The sun had just touched the tips of the Valley of Peace. Birds chirped, the wind whispered tales of warriors, and Po—the Dragon Warrior—was busy trying to write some Java code. Yes, you read that right.

Master Shifu stood behind him, watching, amused and concerned.

Po (scratching his head): “Master Shifu, I’m trying to make this app where each Kung Fu move is chosen based on the enemy. But the code is… bloated. Classes everywhere. If OOP was noodles, this is a full buffet.”

Shifu (calmly sipping tea): “Ah, the classic Strategy Pattern. But there’s a better way, Po… a functional way. Let me show you the path.”

The Traditional (OOP) Strategy Pattern – Heavy Like Po’s Lunch   

Po wants to choose a fighting strategy based on his opponent.

// Strategy Interface
interface FightStrategy {
    void fight();
}

// Concrete Strategies
class TigerFightStrategy implements FightStrategy {
    public void fight() {
        System.out.println("Attack with swift tiger strikes!");
    }
}

class MonkeyFightStrategy implements FightStrategy {
    public void fight() {
        System.out.println("Use agile monkey flips!");
    }
}

// Context
class Warrior {
    private FightStrategy strategy;

    public Warrior(FightStrategy strategy) {
        this.strategy = strategy;
    }

    public void fight() {
        strategy.fight();
    }

    public void setStrategy(FightStrategy strategy) {
        this.strategy = strategy;
    }
}

Usage

Warrior po = new Warrior(new TigerFightStrategy());
po.fight();  // Output: Attack with swift tiger strikes!

po.setStrategy(new MonkeyFightStrategy());
po.fight();  // Output: Use agile monkey flips!

Why This Is a Problem (and Why Po Is Annoyed)

Po: “So many files, interfaces, boilerplate! All I want is to change moves easily. This feels like trying to meditate with a noodle cart passing by!”

Indeed, OOP Strategy pattern works, but it's verbose, rigid, and unnecessarily class-heavy. It violates the spirit of quick Kung Fu adaptability!

Enter Functional Programming – The Way of Inner Simplicity

Shifu (nodding): “Po, what if I told you… that functions themselves can be passed around like scrolls of wisdom?”  

Po: “Whoa... like… JScrolls? 

Shifu: “No, Po. Java lambdas.” 

In functional programming, functions are first-class citizens. You don’t need classes to wrap behavior. You can pass behavior directly.

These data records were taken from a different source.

-- ==== Sys2Proof/Laws/State.lean ====
section
/-! SUPPORT. One lemma per field per named update of State, true by definition, so that no later proof unfolds a record update. -/

namespace Sys2Proof.Machine

/-! `State.emit` -/

@[simp] theorem emit_cfg (e : LineEvent) (s : State) : (s.emit e).cfg = s.cfg := rfl
@[simp] theorem emit_busy (e : LineEvent) (s : State) : (s.emit e).busy = s.busy := rfl
@[simp] theorem emit_pres (e : LineEvent) (s : State) : (s.emit e).pres = s.pres := rfl
@[simp] theorem emit_rbit (e : LineEvent) (s : State) : (s.emit e).rbit = s.rbit := rfl
@[simp] theorem emit_ovf (e : LineEvent) (s : State) : (s.emit e).ovf = s.ovf := rfl
@[simp] theorem emit_ill (e : LineEvent) (s : State) : (s.emit e).ill = s.ill := rfl
@[simp] theorem emit_cerr (e : LineEvent) (s : State) : (s.emit e).cerr = s.cerr := rfl
@[simp] theorem emit_rdata (e : LineEvent) (s : State) : (s.emit e).rdata = s.rdata := rfl
@[simp] theorem emit_raw (e : LineEvent) (s : State) : (s.emit e).raw = s.raw := rfl
@[simp] theorem emit_mag (e : LineEvent) (s : State) : (s.emit e).mag = s.mag := rfl
@[simp] theorem emit_fmt (e : LineEvent) (s : State) : (s.emit e).fmt = s.fmt := rfl
@[simp] theorem emit_seq (e : LineEvent) (s : State) : (s.emit e).seq = s.seq := rfl
@[simp] theorem emit_drv (e : LineEvent) (s : State) : (s.emit e).drv = s.drv := rfl
@[simp] theorem emit_sr (e : LineEvent) (s : State) : (s.emit e).sr = s.sr := rfl
@[simp] theorem emit_bitcnt (e : LineEvent) (s : State) : (s.emit e).bitcnt = s.bitcnt := rfl
@[simp] theorem emit_bcd (e : LineEvent) (s : State) : (s.emit e).bcd = s.bcd := rfl
@[simp] theorem emit_opc (e : LineEvent) (s : State) : (s.emit e).opc = s.opc := rfl
@[simp] theorem emit_imm (e : LineEvent) (s : State) : (s.emit e).imm = s.imm := rfl
@[simp] theorem emit_stp (e : LineEvent) (s : State) : (s.emit e).stp = s.stp := rfl
@[simp] theorem emit_smp (e : LineEvent) (s : State) : (s.emit e).smp = s.smp := rfl
@[simp] theorem emit_hung (e : LineEvent) (s : State) : (s.emit e).hung = s.hung := rfl
@[simp] theorem emit_draws (e : LineEvent) (s : State) : (s.emit e).draws = s.draws := rfl
@[simp] theorem emit_lt (e : LineEvent) (s : State) : (s.emit e).lt = s.lt ++ [e] := rfl
@[simp] theorem emit_sink (e : LineEvent) (s : State) : (s.emit e).sink = s.sink := rfl
@[simp] theorem emit_inputs (e : LineEvent) (s : State) : (s.emit e).inputs = s.inputs := rfl
@[simp] theorem emit_levels (e : LineEvent) (s : State) : (s.emit e).levels = s.levels := rfl
@[simp] theorem emit_held (e : LineEvent) (s : State) : (s.emit e).held = s.held := rfl
@[simp] theorem emit_got (e : LineEvent) (s : State) : (s.emit e).got = s.got := rfl

/-! `State.driveLow` -/

@[simp] theorem driveLow_cfg (s : State) : s.driveLow.cfg = s.cfg := rfl
@[simp] theorem driveLow_busy (s : State) : s.driveLow.busy = s.busy := rfl
@[simp] theorem driveLow_pres (s : State) : s.driveLow.pres = s.pres := rfl
@[simp] theorem driveLow_rbit (s : State) : s.driveLow.rbit = s.rbit := rfl
@[simp] theorem driveLow_ovf (s : State) : s.driveLow.ovf = s.ovf := rfl
@[simp] theorem driveLow_ill (s : State) : s.driveLow.ill = s.ill := rfl
@[simp] theorem driveLow_cerr (s : State) : s.driveLow.cerr = s.cerr := rfl
@[simp] theorem driveLow_rdata (s : State) : s.driveLow.rdata = s.rdata := rfl
@[simp] theorem driveLow_raw (s : State) : s.driveLow.raw = s.raw := rfl
@[simp] theorem driveLow_mag (s : State) : s.driveLow.mag = s.mag := rfl
@[simp] theorem driveLow_fmt (s : State) : s.driveLow.fmt = s.fmt := rfl
@[simp] theorem driveLow_seq (s : State) : s.driveLow.seq = s.seq := rfl
@[simp] theorem driveLow_drv (s : State) : s.driveLow.drv = true := rfl
@[simp] theorem driveLow_sr (s : State) : s.driveLow.sr = s.sr := rfl
@[simp] theorem driveLow_bitcnt (s : State) : s.driveLow.bitcnt = s.bitcnt := rfl
@[simp] theorem driveLow_bcd (s : State) : s.driveLow.bcd = s.bcd := rfl
@[simp] theorem driveLow_opc (s : State) : s.driveLow.opc = s.opc := rfl
@[simp] theorem driveLow_imm (s : State) : s.driveLow.imm = s.imm := rfl
@[simp] theorem driveLow_stp (s : State) : s.driveLow.stp = s.stp := rfl
@[simp] theorem driveLow_smp (s : State) : s.driveLow.smp = s.smp := rfl
@[simp] theorem driveLow_hung (s : State) : s.driveLow.hung = s.hung := rfl
@[simp] theorem driveLow_draws (s : State) : s.driveLow.draws = s.draws := rfl
@[simp] theorem driveLow_lt (s : State) : s.driveLow.lt = s.lt ++ [.low] := rfl
@[simp] theorem driveLow_sink (s : State) : s.driveLow.sink = s.sink := rfl
@[simp] theorem driveLow_inputs (s : State) : s.driveLow.inputs = s.inputs := rfl
@[simp] theorem driveLow_levels (s : State) : s.driveLow.levels = s.levels := rfl
@[simp] theorem driveLow_held (s : State) : s.driveLow.held = s.held := rfl
@[simp] theorem driveLow_got (s : State) : s.driveLow.got = s.got := rfl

Higher-Order Functions – functions that take other functions as parameters or return them.

Po, In Java8 onwards , now we can do that easily with the help of lambda, lambda can wrap the functionality and can be pass to another method as a parameter.

Strategy Pattern – The Functional Way in Java

import java.util.function.Consumer;
class Warrior {
    private Consumer<Void> strategy;

    public Warrior(Consumer<Void> strategy) {
        this.strategy = strategy;
    }

    public void fight() {
        strategy.accept(null);
    }

    public void setStrategy(Consumer<Void> strategy) {
        this.strategy = strategy;
    }
}

But there’s a better, cleaner way with just lambdas and no class at all.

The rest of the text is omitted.